• [TASK ITEM]:
Using the records below, quote only the span that opens with the line containing "else (hi / 2" and closes with the line containing "def FrtEntry.covers (e", exactly and inclusively.

• [STUDY MATERIAL]:
-- ==== Sys2Proof/Machine/L2.lean ====
section
/-! DEFINITION. The home of a line: the HBM map (R85-R87), the L2 with its domains, sidebands and write-backs (R80-R84, R311, R327), the
home queues with their updates, reads and `amo`s (R97-R101, R176), and what an update does (R202, R266, R327). -/

namespace Sys2Proof.Machine

open Sys2Proof

/-! ## The HBM map (R85-R87) -/

/-- Parity of a number's low bits. -/
def parityBits (x : Nat) : Nat → Bool
  | 0 => false
  | n + 1 => (parityBits x n) != bitAt x n

/-- fold5 of PA[51:14] under a mask (R86). -/
def fold5 (x : Nat) : Nat :=
  (x / 2 ^ 14 % 32) ^^^ (x / 2 ^ 19 % 32) ^^^ (x / 2 ^ 24 % 32) ^^^ (x / 2 ^ 29 % 32) ^^^ (x / 2 ^ 34 % 32) ^^^
    (x / 2 ^ 39 % 32) ^^^ (x / 2 ^ 44 % 32) ^^^ (x / 2 ^ 49 % 8)

/-- The map of a state. -/
def hbmOf (s : State) : HbmMap := ⟨s.hbmMode, s.hbmMc, s.hbmMp⟩

/-- The stack and stack-internal address of a first-tier address (R85). -/
def stackAddr (m : HbmMap) (pa : Nat) : Nat × Nat :=
  let n := pa / 2 ^ 29
  if m.mode.contains (n / 12) then (n % 12, n / 12 * 2 ^ 29 + pa % 2 ^ 29)
  else (pa / 2 ^ 20 % 12, pa / 2 ^ 20 / 12 * 2 ^ 20 + pa % 2 ^ 20)

/-- The hash of a first-tier address: channel bits and pseudo-channel bit (R86). -/
def hbmHash (m : HbmMap) (pa : Nat) : Nat × Bool :=
  let n := pa / 2 ^ 29
  (fold5 (pa &&& (FMap.getD m.mc n 0#64).toNat), parityBits (pa &&& (FMap.getD m.mp n 0#64).toNat) 52)

/-- The location of a byte in a stack (R86): the internal address with its channel and pseudo-channel bits hashed. -/
def dramLoc (m : HbmMap) (pa : Nat) : Nat × Nat :=
  let (st, a) := stackAddr m pa
  let (ch, pc) := hbmHash m pa
  (st, a / 2 ^ 14 * 2 ^ 14 + ((a / 2 ^ 9 % 32) ^^^ ch) * 2 ^ 9 + ((a / 2 ^ 8 % 2) ^^^ pc.toNat) * 2 ^ 8 + a % 2 ^ 8)

/-- The physical address of a location (R85, R86): the map of R86 is a bijection on each 16 KiB block. -/
def paOfLoc (m : HbmMap) (st a : Nat) : Nat :=
  let hi := a / 2 ^ 14 * 2 ^ 14
  let base := if m.mode.contains (a / 2 ^ 29) then (a / 2 ^ 29 * 12 + st) * 2 ^ 29 + hi % 2 ^ 29
              else (hi / 2 ^ 20 * 12 + st) * 2 ^ 20 + hi % 2 ^ 20
  let (ch, pc) := hbmHash m base
  base + ((a / 2 ^ 9 % 32) ^^^ ch) * 2 ^ 9 + ((a / 2 ^ 8 % 2) ^^^ pc.toNat) * 2 ^ 8 + a % 2 ^ 8

/-- The channel and pseudo-channel of an address as ev47-ev51 number them: stack, and 2c + p (R198). -/
def hbmPlace (m : HbmMap) (pa : Nat) : Nat × Nat := let (st, a) := dramLoc m pa; (st, a / 2 ^ 8 % 64)

/-! ## Sectors in the L2 (R80-R84, R311) -/

/-- A format range table entry covers a physical address (R83). -/
def FrtEntry.covers (e : FrtEntry) (pa : Nat) : Bool :=
  e.base.getLsbD 63 && decide (bitsOf e.base 16 36 ≤ pa / 65536) && decide (pa / 65536 ≤ bitsOf e.limit 16 36)

/-- The lowest-numbered valid entry that covers an address (R83). -/
def frtFind (s : State) (pa : Nat) : Option FrtEntry :=
  ((List.range 16).filterMap fun n => FMap.get? s.frt n).find? fun e => e.covers pa

/-- The scale address of a code line (R84). -/
def scaleAddr (e : FrtEntry) (pa : Nat) : Nat := bitsOf e.scale 4 48 * 16 + (pa - bitsOf e.base 16 36 * 65536) / 256 * 16

/-- The unit of a party: its core or its panel. -/
def writerOf (s : State) (p : Party) : Option Writer :=
  match p with
  | .core n => some (.core (n / 2))
  | p => ((partyPanel p).bind s.panel?).map fun x => .panel x.uid

/-- An event of a pseudo-channel counted where a counter's qualifier names it (R198). -/
def Counter.addAt (c : Counter) (ev st pc : Nat) : Counter :=
  if (c.qual % 16 = 15 ∨ c.qual % 16 = st) ∧ (c.qual / 16 % 128 = 127 ∨ c.qual / 16 % 128 = pc) then c.add ev 1 else c

/-- A burst counted for the unit that issued the request, at the stack and pseudo-channel of its sector (R197, R198, R311). -/
def countBurst (s : State) (w : Option Writer) (ev sec : Nat) : State :=
  let (st, pc) := hbmPlace (hbmOf s) (32 * sec)
  match w with
  | some (.core c) => s.setCore c { s.core? c with counters := (s.core? c).counters.map fun x => x.addAt ev st pc }
  | some (.panel uid) => { s with panels := mapVals (fun _ x =>
      if x.uid = uid then { x with counters := x.counters.map fun c => c.addAt ev st pc } else x) s.panels }
  | none => s

/-- Events of a unit counted. -/
def countWriter (s : State) (w : Option Writer) (ev n : Nat) : State :=
  match w with
  | some (.core c) => s.setCore c { s.core? c with counters := (s.core? c).counters.map fun x => x.add ev n }
  | some (.panel uid) => { s with panels := mapVals (fun _ x => if x.uid = uid then x.count ev n else x) s.panels }
  | none => s

/-- A line may be allocated in a cache: it lies in the first or second tier (R79, R81). -/
def cacheable (s : State) (line : Nat) : Bool :=
  paKind s (line * 256) == .first || paKind s (line * 256) == .second

/-- The L2 holds sectors of a line. -/
def hasSectors (s : State) (line : Nat) : Bool := s.l2.any fun sec => sec / 8 == line

/-- The line is resident in the L2 with sectors or a sideband. -/
def inL2 (s : State) (line : Nat) : Bool := hasSectors s line || (FMap.get? s.sides line).isSome

/-- Sectors from `lo` to below `hi` hold dirty bytes in the L2, last written by a unit (R197, R311). -/
def markDirty (rs : List DirtyRun) (lo hi : Nat) (w : Option Writer) : List DirtyRun :=
  ⟨lo, hi, w⟩ :: (rs.flatMap fun r => [⟨r.lo, min r.hi lo, r.writer⟩, ⟨max r.lo hi, r.hi, r.writer⟩]).filter fun r => decide (r.lo < r.hi)

/-- The sector holds dirty bytes in the L2. -/
def isDirty (rs : List DirtyRun) (sec : Nat) : Bool := rs.any fun r => decide (r.lo ≤ sec) && decide (sec < r.hi)

/-- The dirty sectors of a list without those from `lo` to below `hi`. -/
def cleanSectors (rs : List DirtyRun) (lo hi : Nat) : List DirtyRun :=
  (rs.flatMap fun r => [⟨r.lo, min r.hi lo, r.writer⟩, ⟨max r.lo hi, r.hi, r.writer⟩]).filter fun r => decide (r.lo < r.hi)

/-- The dirty sectors from `lo` to below `hi`, each with the unit that wrote it last. -/
def dirtyIn (rs : List DirtyRun) (lo hi : Nat) : List (Nat × Option Writer) :=
  rs.flatMap fun r => (List.range (min r.hi hi - max r.lo lo)).map fun i => (max r.lo lo + i, r.writer)

/-- Some sector of a line is dirty in the L2. -/
def hasDirty (rs : List DirtyRun) (line : Nat) : Bool := rs.any fun r => decide (r.lo < 8 * line + 8) && decide (8 * line < r.hi)

/-- The line is resident in the L2 under another seal domain than that of an access (R80). -/
def otherDomain (s : State) (dom line : Nat) : Bool :=
  (inL2 s line || hasDirty s.l2Dirty line) && FMap.getD s.l2Dom line 0 != dom

/-- The line carries the seal domain of the access that fills or writes it (R80). -/
def setL2Dom (s : State) (dom line : Nat) : State :=
  { s with l2Dom := if dom = 0 then FMap.erase s.l2Dom line else FMap.set s.l2Dom line dom }

/-- A sector that the L2 lacks is filled; one of the first tier is a read burst of the unit whose load asked for it (R311; DESIGN CHOICE,
log 31). -/
def fillSector (w : Option Writer) (dom : Nat) (s : State) (sec : Nat) : State :=
  if cacheable s (sec / 8) ∧ s.l2.contains sec = false then
    let s := setL2Dom { s with l2 := sec :: s.l2 } dom (sec / 8)
    if paKind s (32 * sec) = .first then countBurst s w 47 sec else s
  else s

/-- The dirty sectors from `lo` to below `hi` in the L2 are written back: one write burst for each of the first tier, of the unit that wrote it
last (R197, R311; DEDUCED, log 119). -/
def cleanRange (s : State) (lo hi : Nat) : State :=
  let secs := (dirtyIn s.l2Dirty lo hi).filter fun c => paKind s (32 * c.1) == .first
  { secs.foldl (fun s c => countBurst s c.2 48 c.1) s with l2Dirty := cleanSectors s.l2Dirty lo hi }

• [EXERCISE OUTPUT]:
              else (hi / 2 ^ 20 * 12 + st) * 2 ^ 20 + hi % 2 ^ 20
  let (ch, pc) := hbmHash m base
  base + ((a / 2 ^ 9 % 32) ^^^ ch) * 2 ^ 9 + ((a / 2 ^ 8 % 2) ^^^ pc.toNat) * 2 ^ 8 + a % 2 ^ 8

/-- The channel and pseudo-channel of an address as ev47-ev51 number them: stack, and 2c + p (R198). -/
def hbmPlace (m : HbmMap) (pa : Nat) : Nat × Nat := let (st, a) := dramLoc m pa; (st, a / 2 ^ 8 % 64)

/-! ## Sectors in the L2 (R80-R84, R311) -/

/-- A format range table entry covers a physical address (R83). -/
def FrtEntry.covers (e : FrtEntry) (pa : Nat) : Bool :=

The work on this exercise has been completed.